While Jack could not see any of this, he clearly felt something in the air. His body shook slightly in a manner not dissimilar to an animal before a storm. He gazed back and forth between Rose and the Doctor and the console, waiting for the Doctor to tell him to use the crowbar and hit the console with all of his strength as he had instructed him to do earlier. Apparently the jellybean button would only open the Vortex, but not close it.

The Doctor was thinking of everything. So was Rose. The idea of wedding plans seemed so silly to her now. Choosing a dress, wondering who to invite, where they should go afterward on their honeymoon. She chuckled inwardly at the thought, and the Doctor, feeling it, chuckled too. How could she have bothered herself with picking the perfect dress, even though she did look lovely in it, or making sure the Doctor acquired and wore his usually slim-fitting suit—this time in black—and clean black trainers? It seemed very trivial now. None of those things mattered except for this moment.

Rose heard the Doctor thinking deliberately so that she could hear him in her mind clearly and distinctly.

Rose Tyler, he thought, I love you, forever. You're exactly what I waited 900 years for. I promise to love you—all of you—forever.

She smiled, tears running down her cheeks, and she too thought loudly, I'll think myself the luckiest shop girl for as long as I live. You're everything. I'll need you and want you and I promise to love you forever.

With those words, tears streaming down both of their faces, the single thread that had formed above them from their many threads brightened violently and lit the entire room in a reddish-orange glow, then faded to pink, then purple, then blue, until the light faded back to white and extinguished itself. The Doctor nodded to Jack, who took the crowbar and landed it forcefully on the console. The Vortex closed.

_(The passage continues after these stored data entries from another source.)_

/-- A Brush or reduction operation with what it captured at issue (R190, R198). -/
structure BrOp where
  own : Owner
  half : Nat
  group : Nat
  op : Nat
  dst : Nat
  s1 : Nat
  s2 : Nat
  ext : Nat                        -- ext of Form T; ctl of Form K
  imm : BitVec 32
  a1 : Word                        -- A[src1] or A[src]
  a2 : Word                        -- A[src2]
  masks : List Word                -- masks of the row's vectors, the first for the operation
  deriving DecidableEq, Repr

/-- A Stipple operation with what it captured at issue (R230). -/
inductive SpKind where
  | ldb (addr cnt : Word) (bbuf fmt : Nat)
  | mma (tile : Word) (pred : Word) (usePred trans start : Bool) (bbuf semi fmt row : Nat) (mask : Word)
  | kadd (block : Word) (semi fmt : Nat) (mask : Word)
  | drain (dst : Nat) (addr cnt : Word) (relu clear sr : Bool) (semi fmt row : Nat) (mask : Word)
  | cmp (dst : Nat) (dest : Word) (addr cnt : Word) (kind semi fmt kdim4 : Nat)
  | sig (mark : Nat)
  | seed (v : Word)
  | clr (mode rows first semi : Nat)
  deriving DecidableEq, Repr

structure SpOp where
  slot : Nat
  group : Nat
  own : Owner
  half : Nat
  kind : SpKind
  seq : Nat := 0                   -- order of issue
  deriving DecidableEq, Repr

/-- A B buffer of the Stipple (R216). -/
structure BBuf where
  fmt : Nat
  rows : Nat
  elems : List Nat                 -- rows of 32 raw elements
  deriving DecidableEq, Repr

/-- An occupied keyed entry (R220): its place, set * 4 + way or 2048 + overflow index, and its key. -/
structure KeyEnt where
  place : Nat
  row : Nat
  cb : Nat
  deriving DecidableEq, Repr

/-- The Stipple of one cluster (R229). -/
structure Stipple where
  owner : Option Owner := none
  keyed : Bool := false
  buf : SMap Word := []            -- column c of entry r at 32 r + c; keyed overflow entries from 2048
  keys : List KeyEnt := []
  b0 : Option BBuf := none
  b1 : Option BBuf := none
  skipped : List Nat := []         -- rows marked skipped (R225)
  gen : Word := 0
  queue : List SpOp := []          -- the command queue (R230)
  load : Option SpOp := none       -- what the four units execute (R230)
  lanes : Option SpOp := none
  port : Option SpOp := none
  comp : Option SpOp := none
  count : Nat := 0                 -- operations issued
  nextSlot : Nat := 0
  repair : List Nat := []          -- rows of the lanes' operation waiting for repair (R225)
  repairing : Bool := false
  failed : Bool := false
  dead : List (Nat × Nat) := []
  flags : Word := 0                -- the owner's sticky flags, shown in SP_FLAGS (R229)
  deriving DecidableEq, Repr

/-- The engines of one logical cluster. -/
structure Cluster where
  sk : List SkOp := []             -- Stroke operation entries in use, by issue
  skLast : SMap Word := []         -- SK_OPSTATEn of freed entries
  halfOwner : Option Owner := none
  front : Nat := 0                 -- 0: half A is front (R122)
  filled : Bool := false           -- the front half holds a filled tile (R124)
  backFilled : Bool := false       -- the back half holds one
  fills : Bool := false            -- the half owner has issued a tiled fill
  swap : Option Hart := none       -- the context whose SK.SWAP waits (R125)
  cancel : List (Hart × Option Nat) := []  -- contexts whose SK.CANCEL waits, with the queue named
  ql : Quill := {}
  br : List BrOp := []
  brFailed : Bool := false
  sp : Stipple := {}
  deriving DecidableEq, Repr

/-- A job context beside its registers (R97, R550). -/
structure Job where
  loaded : Bool := false
  xvec : Word := 0
  debug : Bool := false
  held : Bool := false             -- its tasks and entries are held by a fault (R457)
  stopped : Bool := false          -- stopped under R105
  captured : List (Nat × Nat) := []  -- physical ranges that a folio captures for it (R410, R417)
  capturedBytes : Nat := 0
  iwUnits : Nat := 0               -- its share of BL_IWHWM in units of 32 KiB (R466)
  exchange : List Nat := []        -- its Exchange pages (R64)
  usesInkwell : Bool := false      -- needs Inkwell contents that no folio restores (R463, R485)
  image : List Byte := []          -- hash of the image it was loaded from (R497)
  loading : Bool := false          -- its JOB_LOAD waits for its folio (R504)
  covered : Bool := false          -- a sealed folio has captured it while it loads
  epochSteps : Nat := 0            -- step ends in this epoch (R409)
  lost : Bool := false             -- lost under R469
  resume : Word := 0               -- resume CSN of its last restart (R67)
  gone : List (Nat × Nat) := []    -- CSNs above the first and up to the second are not of its present steps (R66)
  boundary : Bool := false         -- stands at a step boundary whose reads have not run (R63, R301)
  deriving DecidableEq, Repr

/-- An event for the completion ring of ring pair 0 (R506). -/
structure Event where
  code : Nat
  job : Nat
  cause : Nat
  csn : Word
  result : List Byte
  deriving DecidableEq, Repr
/-- A module request to host home that awaits its answer (R390, R391). -/
inductive HostOp where
  | rdShr
  | rdOwn
  | rdCur
  | write
  | wbDirty
  | evict
  deriving DecidableEq, Repr

/-- Who made a request to host home. -/
inductive HostWho where
  | core (h : Hart)
  | stroke (k n : Nat)
  | cache (core : Nat)
  deriving DecidableEq, Repr

structure HostReq where
  tag : Nat
  line : Nat                       -- host physical address of the 64 B line
  op : HostOp
  who : HostWho
  deriving DecidableEq, Repr

/-- A gradient record on its way to a row: its row, column block and 32 binary32 values (R222, R275). -/
structure GradRec where
  row : Nat
  cb : Nat
  vals : List Nat
  deriving DecidableEq, Repr

/-- An owner's share of a TB.UPDATE (R275, R276). -/
structure Share where
  job : Nat
  table : Nat
  desc : List Byte
  recs : List GradRec
  fmt : Nat                        -- FORMAT of its block (R222)
  admitted : Bool := false
  applied : Bool := false
  held : Bool := false             -- counted in NB_BUILD_WAIT (R285)
  stalled : Bool := false          -- counted in NB_UNDO_STALL (R282)
  txWait : Bool := false           -- counted in CB_TX_STALL (R411)
  deriving DecidableEq, Repr

/-- A request at a region: a fan entry of a pool, or a share of an update (R246, R275). -/
structure NbReq where
  region : Nat
  c : Nat
  n : Nat
  cls : Nat                        -- 0 inner, 1 Fair-copy, 2 Draft
  idx : Nat
  share : Option Share := none
  deriving DecidableEq, Repr

/-- A pooled partial in an owner's result buffer (R246). -/
structure NbPart where
  region : Nat
  c : Nat
  n : Nat
  idx : Nat
  counts : List Nat
  vals : List Nat
  flags : Nat
  deriving DecidableEq, Repr

/-- A copy under way for a hot-row map entry (R268). -/
structure HotPend where
  target : Nat
  pin : Option Nat                 -- the job whose pin waits for it (R270)
  deriving DecidableEq, Repr

/-- An entry of the hot-row map (R264): V is `copy`, PIN is `pin`, PEND is `pend`. -/
structure HotEnt where
  home : Nat
  units : Nat
  way : Nat
  copy : Option Nat
  heat : Nat
  pin : Option Nat
  pend : Option HotPend
  due : Bool := false              -- pinned by a copy that HM.PIN still waits for
  lost : Bool := false             -- pinned, and its region is fenced: copied again once that is filled (R269)
  deriving DecidableEq, Repr

/-- A row in a slice's candidate table (R266). -/
structure HotCand where
  home : Nat
  units : Nat
  owner : Nat
  count : Nat
  deferred : Bool                  -- waits for the rate cap, counted in HM_DEFER (R267)
  deriving DecidableEq, Repr

/-- A row looked up by an operation in progress: cluster, order of issue there, home of the row (R268). -/
structure HotLook where
  c : Nat
  seq : Nat
  home : Nat
  deriving DecidableEq, Repr

/-- Space that a copy has left, and the operations that looked its row up before (R268). -/
structure HotFreed where
  pa : Nat
  bytes : Nat
  ops : List (Nat × Nat)
  deriving DecidableEq, Repr

/-- The hot-row map beside its registers. -/
structure Hot where
  ents : List HotEnt := []
  cand : List HotCand := []
  spent : SMap Nat := []           -- promotions and moves a slice started in this microsecond (R267)
  moves : List Nat := []           -- homes whose move waits for the rate cap
  bg : SMap Nat := []              -- bytes at bank group g of region k in this window, at 8 k + g (R263)
  ch : SMap Nat := []              -- bytes at Reservoir channel c in this window
  looks : List HotLook := []       -- rows that operations in progress have looked up (R268)
  freed : List HotFreed := []      -- space that waits for such operations
  deriving DecidableEq, Repr

/-- The role of an edition slot (chapter 9, Building an edition). -/
inductive EdRole where
  | staging
  | active
  | retired
  deriving DecidableEq, Repr

/-- An edition slot in use. -/
structure EdSlot where
  slot : Nat
  role : EdRole
  step : Word                      -- the build's step (R284)
  cleared : List Nat               -- dirty bits the build cleared (R284, R286)
  first : Nat                      -- generations during which it was active (R291)
  last : Nat
  wide : Bool                      -- kept by NB_WIDEHOLD (R293)
  deriving DecidableEq, Repr

/-- A build under way (R284, R285). -/
structure Build where
  c : Nat
  n : Nat
  waited : Bool                    -- counted in NB_ED_WAIT
  slot : Option Nat                -- the edition slot it has taken (R284)
  deriving DecidableEq, Repr

/-- A registered table beside its descriptor, table t of job j at 4096 j + t. -/
structure TableRt where
  slots : List EdSlot := []
  dirty : List Nat := []           -- segments whose dirty bit is set (R284)
  lastStep : Word := 0             -- STEP of the last acknowledged update
  build : Option Build := none
  epochBytes : Nat := 0            -- bytes written to a carbon-mirrored table in this epoch (R409)
  deriving DecidableEq, Repr

/-- A first-touch undo record: its generation, its row, and where it stands in the job's ring (R281). -/
structure UndoRec where
  gen : Nat
  table : Nat
  row : Nat
  off : Nat
  len : Nat
  deriving DecidableEq, Repr

/-- The undo area of a job (R281, R282). -/
structure UndoRt where
  gen : Nat := 0
  recs : List UndoRec := []        -- oldest first
  head : Nat := 0
  forced : Bool := false           -- a folio has been requested for space
  deriving DecidableEq, Repr
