-- ==== Sys2Proof/Machine/Cache.lean ====
section
/-! DEFINITION. The control-core caches: line states, coherence with every other requester, replacement, eviction buffer,
stride prefetch, whole-cache commands and parity (R341 to R357). Memory holds the coherent bytes; a dirty line keeps the
bytes it would leave behind if it were lost. -/

namespace Sys2Proof.Machine

/-- The line that holds an address. -/
def lineOf (pa : Nat) : Nat := alignDown pa 64
/-- The set of a line in a core's data cache: index PA[12:6] (R341). -/
def setKey (core line : Nat) : Nat := 128 * core + (line / 64) % 128
def State.cset (s : State) (key : Nat) : CSet := smapGet (fun _ => {}) s.sets key
def State.setCset (s : State) (key : Nat) (x : CSet) : State := { s with sets := smapSet (fun _ => {}) s.sets key x }

/-- Host memory has addresses of its own; the module's copies of host lines are kept above device space (R342). -/
def hostPa (pa : Nat) : Nat := 2 ^ 48 + pa

/-- Are the lines of an address cached: Reservoir, Inkwell and host memory (R341, R342)? -/
def cacheable (pa : Nat) : Bool :=
  if pa ≥ 2 ^ 48 then true
  else match placeOf pa with
    | .reservoir => true
    | .inkwell _ _ => true
    | _ => false

/-- CC_STATUS.DACT: is the core's data cache in use? -/
def State.dact (s : State) (core : Nat) : Bool := s.rbit (s.ccKey core 0x10) 0
def State.draining (s : State) (core : Nat) : Bool := s.rbit (s.ccKey core 0x10) 2

/-- The unit that a core's detectors name (R471). -/
def State.coreUnit (s : State) (core : Nat) : UnitId := if isCopyist core then ⟨6, core - 128⟩ else ⟨0, s.phys core⟩

def wayHas (line : Nat) (w : Option CLine) : Bool := (w.map (fun l => l.line == line)).getD false
def CSet.has (x : CSet) (line : Nat) : Bool := x.ways.any (wayHas line)
def CSet.find (x : CSet) (line : Nat) : Option CLine := (x.ways.find? (wayHas line)).join
def CSet.mapLine (x : CSet) (line : Nat) (f : CLine → Option CLine) : CSet :=
  { x with ways := x.ways.map (fun (w : Option CLine) => if wayHas line w then w.bind f else w) }

/-- Does a core hold a line, in the array or in the eviction buffer (R343)? -/
def State.lineHeld (s : State) (core line : Nat) : Bool :=
  (s.cset (setKey core line)).has line || (s.cache core).evb.any (fun l => l.line == line)

/-- Is a line in a core's data cache proper: does an access to it hit? -/
def State.lineIn (s : State) (core line : Nat) : Bool := (s.cset (setKey core line)).has line

/-- Point the pseudo-LRU tree away from a way (R341; the tree's shape is DESIGN CHOICE, log 7). -/
def plruTouch (t : BitVec 7) (w : Nat) : BitVec 7 :=
  let b2 := (w / 4) % 2
  let b1 := (w / 2) % 2
  let b0 := w % 2
  let set (v : Nat) (i b : Nat) : Nat := if b = 0 then v ||| 2 ^ i else v &&& (127 - 2 ^ i)
  BitVec.ofNat 7 (set (set (set t.toNat 0 b2) (1 + b2) b1) (3 + 2 * b2 + b1) b0)

/-- The way the tree points at. -/
def plruVictim (t : BitVec 7) : Nat :=
  let b2 := b2n (t.getLsbD 0)
  let b1 := b2n (t.getLsbD (1 + b2))
  let b0 := b2n (t.getLsbD (3 + 2 * b2 + b1))
  4 * b2 + 2 * b1 + b0

/-- The eight ways of a set. -/
def CSet.full (x : CSet) : List (Option CLine) := (x.ways ++ List.replicate 8 none).take 8

/-- The way a fill takes: the lowest invalid one, else the victim of the tree. -/
def CSet.place (x : CSet) : Nat :=
  match x.full.findIdx? (fun (w : Option CLine) => w.isNone) with
  | some i => i
  | none => plruVictim x.plru

/-- A dirty line is lost: memory falls back to what it held before (R356). -/
def State.loseLine (s : State) (core line : Nat) : State :=
  let k := setKey core line
  match (s.cset k).find line with
  | some l => (if l.dirty then s.wrRaw line l.backing else s).setCset k ((s.cset k).mapLine line (fun _ => none))
  | none =>
    match (s.cache core).evb.find? (fun l => l.line == line) with
    | some l => (s.wrRaw line l.backing).setCache core
        { s.cache core with evb := (s.cache core).evb.filter (fun l => l.line != line) }
    | none => s

/-! ### Parity (R356, R357) -/

/-- The line as a core holds it: in the array, else in the eviction buffer. -/
def State.lineAt (s : State) (core line : Nat) : Option CLine :=
  match (s.cset (setKey core line)).find line with
  | some l => some l
  | none => (s.cache core).evb.find? (fun l => l.line == line)

/-- A data line that fails its parity: clean ones are dropped and refetched, dirty ones are a fault; a tag or state error
is treated as dirty. -/
def State.parity (s : State) (core line : Nat) (tag : Bool) : State :=
  match s.lineAt core line with
  | none => s
  | some l =>
    if tag || l.dirty then
      ((s.loseLine core line).bump (s.ccKey core 0x60)).report ⟨0x0C, s.coreUnit core, 0, BitVec.ofNat 64 line, none, false⟩
    else
      ((s.loseLine core line).bump (s.ccKey core 0x58)).report ⟨0x42, s.coreUnit core, 0, BitVec.ofNat 64 line, none, false⟩
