-- ==== Sys2Proof/Machine/Numeric.lean ====
section
/-! DEFINITION. The operand formats of the engines, pass sums, accumulation and writeback (R145 to R153, R168, R169), shared
by the Quill, the Brush and the Stipple. -/

namespace Sys2Proof.Machine

/-- Bits of an element of a format code (R145). -/
def elemBits : Nat → Nat
  | 0 => 16 | 1 => 16 | 2 => 8 | 3 => 8 | 4 => 8 | 5 => 8 | 6 => 8 | 7 => 6 | 8 => 6 | 9 => 4 | _ => 32
/-- Values of an operand row, K (R145). -/
def fmtK : Nat → Nat
  | 0 => 32 | 1 => 32 | 9 => 128 | 10 => 32 | _ => 64
/-- Formats with MX block scales. -/
def isMx (f : Nat) : Bool := decide (5 ≤ f ∧ f ≤ 9)
/-- The floating format of a code; INT8 has none. -/
def fmtOf : Nat → Fmt
  | 0 => fmtBf16
  | 1 => fmt16
  | 2 => fmtE4M3
  | 3 => fmtE5M2
  | 5 => fmtE4M3
  | 6 => fmtE5M2
  | 7 => ⟨3, 2, .finite⟩
  | 8 => ⟨2, 3, .finite⟩
  | 9 => fmtE2M1
  | _ => fmt32

/-- The value of a raw element (R145). -/
def elemFp (f raw : Nat) : Fp :=
  if f = 4 then
    let i := (BitVec.ofNat 8 raw).toInt
    .fin (decide (i < 0)) i.natAbs 0
  else (fmtOf f).unpack raw

/-- Element i of little-endian packed bytes (R145). -/
def elemAt (f : Nat) (bs : List Byte) (i : Nat) : Nat := (leNat bs >>> (i * elemBits f)) % 2 ^ elemBits f

/-- `n` elements of packed bytes. -/
def elemsOf (f : Nat) (bs : List Byte) (n : Nat) : List Nat :=
  let v := leNat bs
  (upto n).map (fun i => (v >>> (i * elemBits f)) % 2 ^ elemBits f)

/-- A value under an E8M0 scale: 0xFF makes its block NaN (R147). -/
def Fp.scaled (x : Fp) (sc : Nat) : Fp :=
  if sc = 255 then .nan false
  else match x with
    | .fin n m e => .fin n m (e + (sc : Int) - 127)
    | y => y

/-- Engine flags beside IEEE's: saturation (R168). -/
structure EFlags where
  f : FFlags := {}
  sat : Bool := false
  deriving DecidableEq, Repr

def EFlags.or (a b : EFlags) : EFlags := ⟨a.f.or b.f, a.sat || b.sat⟩
/-- As the bits NV, OF, UF, SAT of QL_FLAGS and SP_FLAGS. -/
def EFlags.bits (e : EFlags) : Nat := 8 * b2n e.f.nv + 4 * b2n e.f.of + 2 * b2n e.f.uf + b2n e.sat

/-- The product of two operands. -/
def Fp.mulFp (a b : Fp) : Fp :=
  if a.isNan || b.isNan then .nan false
  else if (a.isInf && b.isZero) || (a.isZero && b.isInf) then .nan false
  else if a.isInf || b.isInf then .inf (a.negative != b.negative)
  else
    let p := Dy.mul a.dy b.dy
    .fin (decide (p.m < 0)) p.m.natAbs p.e

/-- The pass sum of semiring 0: products summed exactly and rounded once to binary32 (R146, R147). An exact zero is +0 (DESIGN CHOICE,
log 91). -/
def passSum0 (ps : List Fp) : Nat × FFlags :=
  if ps.any Fp.isNan then (fmt32.qnan, .invalid)
  else
    let pos := ps.any (fun p => p.isInf && !p.negative)
    let neg := ps.any (fun p => p.isInf && p.negative)
    if pos && neg then (fmt32.qnan, .invalid)
    else if pos || neg then (fmt32.infBits neg, .none)
    else fmt32.ofDy .even false false (ps.foldl (fun d p => Dy.add d p.dy) Dy.zero)

/-- A value as binary32 bits; every 16-bit format widens exactly. -/
def Fp.to32 (x : Fp) : Nat := (fmt32.pack .even false x).1

def one32 : Nat := 0x3F800000
def inf32 (neg : Bool) : Nat := fmt32.infBits neg
def isNan32 (x : Nat) : Bool := (fmt32.unpack x).isNan
def isZero32 (x : Nat) : Bool := (fmt32.unpack x).isZero

/-- The identity of a semiring (R149). -/
def semiId : Nat → Nat
  | 1 => inf32 false
  | 2 => inf32 true
  | 3 => inf32 true
  | _ => 0

/-- min or max of binary32 numbers where a NaN stays a NaN (R150). -/
def mm32 (wantMax : Bool) (a b : Nat) : Nat :=
  if isNan32 a || isNan32 b then fmt32.qnan else (fmt32.minmax wantMax a b).1

/-- The pass sum of a semiring over pairs of operands (R149, R150). -/
def passSum (semi : Nat) (ps : List (Fp × Fp)) : Nat × FFlags :=
  match semi with
  | 0 => let r := passSum0 (ps.map (fun p => Fp.mulFp p.1 p.2)); (r.1, { nv := r.2.nv, of := r.2.of })
  | 4 =>
    (if ps.any (fun p => !p.1.isZero && !p.2.isZero) then one32 else 0, .none)
  | _ =>
    let terms := ps.map (fun p =>
      if semi = 3 then fmt32.mul .even p.1.to32 p.2.to32 else fmt32.add .even p.1.to32 p.2.to32)
    let r := terms.foldl (fun acc t => mm32 (semi ≠ 1) acc t.1) (semiId semi)
    let bad := terms.any (fun t => isNan32 t.1)
    (if bad then fmt32.qnan else r, { nv := bad, of := terms.any (fun t => t.2.of) })

/-- An accumulator entry: error term in the high half, sum in the low half (R151). -/
def accEntry (sum err : Nat) : Word := BitVec.ofNat 64 (err * 2 ^ 32 + sum)
def accS (w : Word) : Nat := w.toNat % 2 ^ 32
def accE (w : Word) : Nat := w.toNat / 2 ^ 32

def isFin32 (x : Nat) : Bool := match fmt32.unpack x with
  | .fin _ _ _ => true
  | _ => false
def add32 (a b : Nat) : Nat := (fmt32.add .even a b).1
def sub32 (a b : Nat) : Nat := (fmt32.sub .even a b).1

/-- Compensated addition of a pass sum (R152); overflow of the sum sets OF (R153). -/
def accAdd (w : Word) (p : Nat) : Word × FFlags :=
  let sm := accS w
  let t := fmt32.add .even sm p
  if isFin32 t.1 then
    let z := sub32 t.1 sm
    let err := add32 (sub32 sm (sub32 t.1 z)) (sub32 p z)
    (accEntry t.1 (add32 (accE w) err), .none)
  else (accEntry t.1 0, { of := t.2.of })

/-- Combine a pass sum into an entry by the ⊕ of a semiring (R149, R150, R152). -/
def accCombine (semi : Nat) (w : Word) (p : Nat) : Word × FFlags :=
  match semi with
  | 0 => accAdd w p
  | 1 => (accEntry (mm32 false (accS w) p) 0, .none)
  | 4 => (accEntry (if isZero32 (accS w) && isZero32 p then 0 else one32) 0, .none)
  | _ => (accEntry (mm32 true (accS w) p) 0, .none)

/-- Add a row accumulator, sum and error term, into an entry (R158, R206). -/
def accMerge (semi : Nat) (w src : Word) : Word × FFlags :=
  let r := accCombine semi w (accS src)
  (if semi = 0 then accEntry (accS r.1) (add32 (accE r.1) (accE src)) else r.1, r.2)

/-- Cut a list into pieces of n; the last may be shorter. `fuel` is at least the length. -/
def chunks {α : Type} (n : Nat) : Nat → List α → List (List α)
  | 0, _ => []
  | _, [] => []
  | k + 1, l => l.take n :: chunks n k (l.drop n)

/-- A number on its way out of an accumulator or a lane: NaN, infinity, or an exact value with the sign of its zero. -/
inductive OutVal where
  | nan
  | inf (neg : Bool)
  | val (d : Dy) (zneg : Bool)
  deriving DecidableEq, Repr

/-- s + e, formed exactly (R152, R168); a zero is negative only where both parts are (DESIGN CHOICE, log 91). -/
def entryVal (w : Word) : OutVal :=
  let a := fmt32.unpack (accS w)
  let b := fmt32.unpack (accE w)
  if a.isNan || b.isNan then .nan
  else if a.isInf then .inf a.negative
  else if b.isInf then .inf b.negative
  else .val (Dy.add a.dy b.dy) (a.isZero && a.negative && b.isZero && b.negative)

/-- The value of a binary32 lane. -/
def laneVal (x : Nat) : OutVal :=
  match fmt32.unpack x with
  | .nan _ => .nan
  | .inf n => .inf n
  | .fin n m e => .val (Fp.dy (.fin n m e)) (n && m == 0)

/-- Round to an output format by the table of R168. -/
def narrow (f : Nat) (r : Rnd) (v : OutVal) : Nat × EFlags :=
  match f, v with
  | 4, .nan => (0, { f := .invalid })
  | 4, .inf n => (if n then 0x80 else 0x7F, { sat := true })
  | 4, .val d _ =>
    let i := roundInt r (decide (d.m < 0)) d.m.natAbs d.e
    if i < -128 then (0x80, { sat := true })
    else if i > 127 then (0x7F, { sat := true })
    else ((BitVec.ofInt 8 i).toNat, { f := { nx := decide (d.e < 0) && decide (d.m.natAbs % 2 ^ (-d.e).toNat ≠ 0) } })
  | 2, .nan => (0x7F, {})
  | 2, .inf _ => (0x7F, { f := .invalid })
  | 3, .nan => (0x7E, {})
  | _, .nan => ((fmtOf f).qnan, {})
  | _, .inf n => ((fmtOf f).infBits n, {})
  | _, .val d z =>
    let sat := f == 2 || f == 3
    let x := (fmtOf f).ofDy r sat z d
    (x.1, { f := x.2, sat := sat && x.2.of })

/-- The residue of a floating-point number: of its signed significand, and of its exponent. -/
def floatRes (f : Fmt) (x : Nat) : List Nat :=
  let e := x / 2 ^ f.mw % 2 ^ f.ew
  let m : Int := ((if e = 0 then 0 else 2 ^ f.mw) + x % 2 ^ f.mw : Nat)
  [((if x / 2 ^ (f.mw + f.ew) % 2 = 1 then -m else m) % 7).toNat, e % 7]

/-- The 16-bit value a generator yields and its next state (R169). -/
def genNext (g : Word) : Nat × Word := ((Config.lfsrBits g).toNat % 65536, Config.lfsrNext g)

/-- A seed of 0 becomes 1 (R169). -/
def seedOf (v : Word) : Word := if v = 0 then 1 else v

/-! ### Sheet words (R155, R156) -/

def adrStride (w : Word) : Nat := fld w 47 32
def adrOff (w : Word) : Nat := fld w 20 0
def cntRows (w : Word) : Nat := fld w 11 0
def cntScale (w : Word) : Nat := fld w 44 24

/-- The control area that job instructions may name ends below the save area (R310). -/
def ctlEnd : Nat := 0x170000

/-- Does [off, off + n) lie in the front half or in the control area (R155, R310)? -/
def inRegion (off n : Nat) : Bool :=
  decide (off + n ≤ 0xA0000) || decide (0x140000 ≤ off ∧ off + n ≤ ctlEnd)

/-- Is an offset inside a region at all? -/
def offOk (off : Nat) : Bool := decide (off < 0xA0000) || decide (0x140000 ≤ off ∧ off < ctlEnd)

/-- The physical Sheet address of an offset, the half resolved at issue (R122). -/
def sheetPa (k half off : Nat) : Nat := sheetBase k + (if off < 0xA0000 then half * 0xA0000 + off else off)

/-- An address word without reserved bits, aligned and in range; `rows` rows of `rb` bytes stay in their region (R155,
R159). -/
def adrOk (w : Word) (rows rb : Nat) : Bool :=
  decide (fld w 63 48 = 0) && decide (fld w 31 21 = 0) && decide (adrStride w % 16 = 0) && decide (adrOff w % 16 = 0)
    && offOk (adrOff w) && inRegion (adrOff w) ((rows - 1) * adrStride w + rb)

/-- A count word: reserved bits 0, a SCALE only where the format has scales, even and in range (R156, R159). -/
def cntOk (w : Word) (mx : Bool) : Bool :=
  decide (fld w 63 45 = 0) && decide (fld w 23 12 = 0) && decide (cntScale w % 2 = 0)
    && (if mx then offOk (cntScale w) else decide (cntScale w = 0))

end Sys2Proof.Machine
end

The glow of the Doctor's mind remained in her own. While she could no long hear his thoughts, a prospect which would have been completely overwhelming should it have continued, she could still feel the presence of his mind. She could feel his feelings, while only slightly, and they felt like the most important force in the world. They were something to cling onto.

He too felt her, the warm presence of her mind near his. It was soothing and calming and perfect. He wanted to think of the planet he was going to take her to, of which for the life of him he could not recall the name; he wanted to think of the massive bouquet of sunflowers he had procured for her, because she hated roses. But he did not.

His mind was empty but for one thing for the first time in his entire life. Rose Tyler.